▸ **Brief**:
Where the string "hreflector" occurs in a line of the entries below, copy that line.

§ §

/-- Settles O8: each rotor holds its wiring, notch and start, and the reflector table its key. -/
theorem constructedTablesHoldTheKeys : Obligations.ConstructedTablesHoldTheKeys := by
  intro cfg b hb
  obtain ⟨hvalid, hrom⟩ := rom_of_elaborate hb
  obtain ⟨h0, h1, h2, hreflector, -⟩ := (check_eq_none_iff cfg).1 hvalid
  obtain ⟨hwiring0, hnotch0, hstart0⟩ := buildRotor_holds h0
  obtain ⟨hwiring1, hnotch1, hstart1⟩ := buildRotor_holds h1
  obtain ⟨hwiring2, hnotch2, hstart2⟩ := buildRotor_holds h2
  obtain ⟨hreflLen, hrefl, -⟩ := (reflectorChecks_pass_iff _).1 hreflector
  rw [hrom]
  exact ⟨fun i => ⟨hwiring0 i, hwiring1 i, hwiring2 i, getElem?_eq_forwardTable_get hreflLen hrefl i⟩,
    hnotch0, hstart0, hnotch1, hstart1, hnotch2, hstart2⟩

/-- Settles O9: every rotor of the block is well-formed, and so its tables are bijections. -/
theorem rotorTablesUndoEachOther : Obligations.RotorTablesUndoEachOther := by
  intro cfg b hb i
  obtain ⟨hvalid, hrom⟩ := rom_of_elaborate hb
  have hrotor : (b.rom.rotor i).WellFormed := hrom ▸ buildRom_rotor_wellFormed hvalid i
  exact ⟨hrotor.1, hrotor.2, wellFormed_bijective hrotor⟩

end Sys2Proof.Machine
end

section
/-! The rotor family (spec/41_rotor.md): a rotor's position counts modulo 26, its two substitutions undo each other, and
each rotor phase is one substitution. -/

namespace Sys2Proof.Machine

/-! ### The position counter -/

/-- R116. -/
theorem rotate_get_same (i : RotorId) (p : Positions) : (rotate i p).get i = p.get i + 1 := by
  rw [rotate, Positions.get_set_same, inc26_eq_add_one]

/-- R116: `pos[i]` is all that `rotate(i)` writes. -/
theorem rotate_get_other {i j : RotorId} (h : j ≠ i) (p : Positions) : (rotate i p).get j = p.get j :=
  Positions.get_set_other p _ h

/-- Each rotation adds one to the position, so `n` of them add `n`. -/
theorem iterate_rotate_get_same (i : RotorId) (p : Positions) (n : Nat) :
    ((rotate i)^[n] p).get i = p.get i + n • 1 := by
  have hsemiconj : Function.Semiconj (Positions.get · i) (rotate i) (· + 1) := rotate_get_same i
  calc ((rotate i)^[n] p).get i
      = (· + 1)^[n] (p.get i) := hsemiconj.iterate_right n p
    _ = p.get i + n • 1 := by rw [add_right_iterate]

theorem iterate_rotate_get_other {i j : RotorId} (h : j ≠ i) (p : Positions) (n : Nat) :
    ((rotate i)^[n] p).get j = p.get j := by
  have hsemiconj : Function.Semiconj (Positions.get · j) (rotate i) id := rotate_get_other h
  have hn := hsemiconj.iterate_right n p
  rwa [Function.iterate_id] at hn

open Fin.CommRing in
/-- R121: a multiple of one is 0 modulo 26 when 26 divides the number of times it is taken. -/
theorem nsmul_one_eq_zero_iff (n : Nat) : n • (1 : Sym) = 0 ↔ 26 ∣ n := by
  rw [nsmul_one, Fin.natCast_eq_zero]

/-- Settles O17: `n` rotations add `n` modulo 26 to the rotor's position, and nothing to another's. -/
theorem rotationHasPeriod26 : Obligations.RotationHasPeriod26 := by
  refine fun i j p n => ⟨?_, fun hj => iterate_rotate_get_other hj p n⟩
  rw [iterate_rotate_get_same, add_eq_left, nsmul_one_eq_zero_iff]

/-! ### The substitutions and the passes as permutations -/

/-- R122: the backward substitution reads the inverse table where the forward one read the wiring, at the entry the
forward one gave. -/
theorem backwardSubstitute_forwardSubstitute {rom : Rom} (h : rom.WellFormed) (p : Positions) (i : RotorId) (x : Sym) :
    backwardSubstitute rom p i (forwardSubstitute rom p i x) = x := by
  rw [forwardSubstitute_eq, backwardSubstitute_eq, sub_add_cancel, (rotor_wellFormed h i).1, add_sub_cancel_right]

/-- R122, the other order. -/
theorem forwardSubstitute_backwardSubstitute {rom : Rom} (h : rom.WellFormed) (p : Positions) (i : RotorId) (x : Sym) :
    forwardSubstitute rom p i (backwardSubstitute rom p i x) = x := by
  rw [backwardSubstitute_eq, forwardSubstitute_eq, sub_add_cancel, (rotor_wellFormed h i).2, add_sub_cancel_right]

/-- R122: a rotor of a well-formed block, at fixed positions, as a permutation of the symbols. -/
def rotorPerm {rom : Rom} (h : rom.WellFormed) (p : Positions) (i : RotorId) : Equiv.Perm Sym where
  toFun := forwardSubstitute rom p i
  invFun := backwardSubstitute rom p i
  left_inv := backwardSubstitute_forwardSubstitute h p i
  right_inv := forwardSubstitute_backwardSubstitute h p i

@[simp] theorem coe_rotorPerm {rom : Rom} (h : rom.WellFormed) (p : Positions) (i : RotorId) :
    ⇑(rotorPerm h p i) = forwardSubstitute rom p i := rfl

@[simp] theorem coe_rotorPerm_symm {rom : Rom} (h : rom.WellFormed) (p : Positions) (i : RotorId) :
    ⇑(rotorPerm h p i).symm = backwardSubstitute rom p i := rfl

/-- R170, R172: the stack of the three rotors, entered at rotor 0, as a permutation of the symbols. -/
def stackPerm {rom : Rom} (h : rom.WellFormed) (p : Positions) : Equiv.Perm Sym :=
  (rotorPerm h p 0).trans ((rotorPerm h p 1).trans (rotorPerm h p 2))

@[simp] theorem coe_stackPerm {rom : Rom} (h : rom.WellFormed) (p : Positions) :
    ⇑(stackPerm h p) = forwardPass rom p := rfl

/-- R171: the backward pass runs the stack against its order. -/
@[simp] theorem coe_stackPerm_symm {rom : Rom} (h : rom.WellFormed) (p : Positions) :
    ⇑(stackPerm h p).symm = backwardPass rom p := rfl

theorem backwardPass_forwardPass {rom : Rom} (h : rom.WellFormed) (p : Positions) (x : Sym) :
    backwardPass rom p (forwardPass rom p x) = x := (stackPerm h p).symm_apply_apply x

theorem forwardPass_backwardPass {rom : Rom} (h : rom.WellFormed) (p : Positions) (x : Sym) :
    forwardPass rom p (backwardPass rom p x) = x := (stackPerm h p).apply_symm_apply x

/-- Settles O18: the substitutions of each rotor are a permutation and its inverse, and so are the two passes. -/
theorem bothDirectionsUndoEachOther : Obligations.BothDirectionsUndoEachOther := fun _ p h =>
  ⟨fun i x => ⟨backwardSubstitute_forwardSubstitute h p i x, forwardSubstitute_backwardSubstitute h p i x⟩,
    fun i => ⟨(rotorPerm h p i).bijective, (rotorPerm h p i).symm.bijective⟩,
    fun x => ⟨backwardPass_forwardPass h p x, forwardPass_backwardPass h p x⟩,
    (stackPerm h p).bijective, (stackPerm h p).symm.bijective⟩

/-! ### The rotor phases -/

/-- R118, R200. -/
theorem lookUp_forwardSubstitute (s : State) (i : RotorId) (next : Phase) :
    lookUp (forwardSubstitute s.rom s.pos i) next s =
      { s with sig := (s.rom.rotor i).wiring.get (s.sig + s.pos.get i) - s.pos.get i, phase := next } := by
  rw [lookUp_eq, forwardSubstitute_eq]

§ §

▸ **Response below**:
  obtain ⟨h0, h1, h2, hreflector, -⟩ := (check_eq_none_iff cfg).1 hvalid
  obtain ⟨hreflLen, hrefl, -⟩ := (reflectorChecks_pass_iff _).1 hreflector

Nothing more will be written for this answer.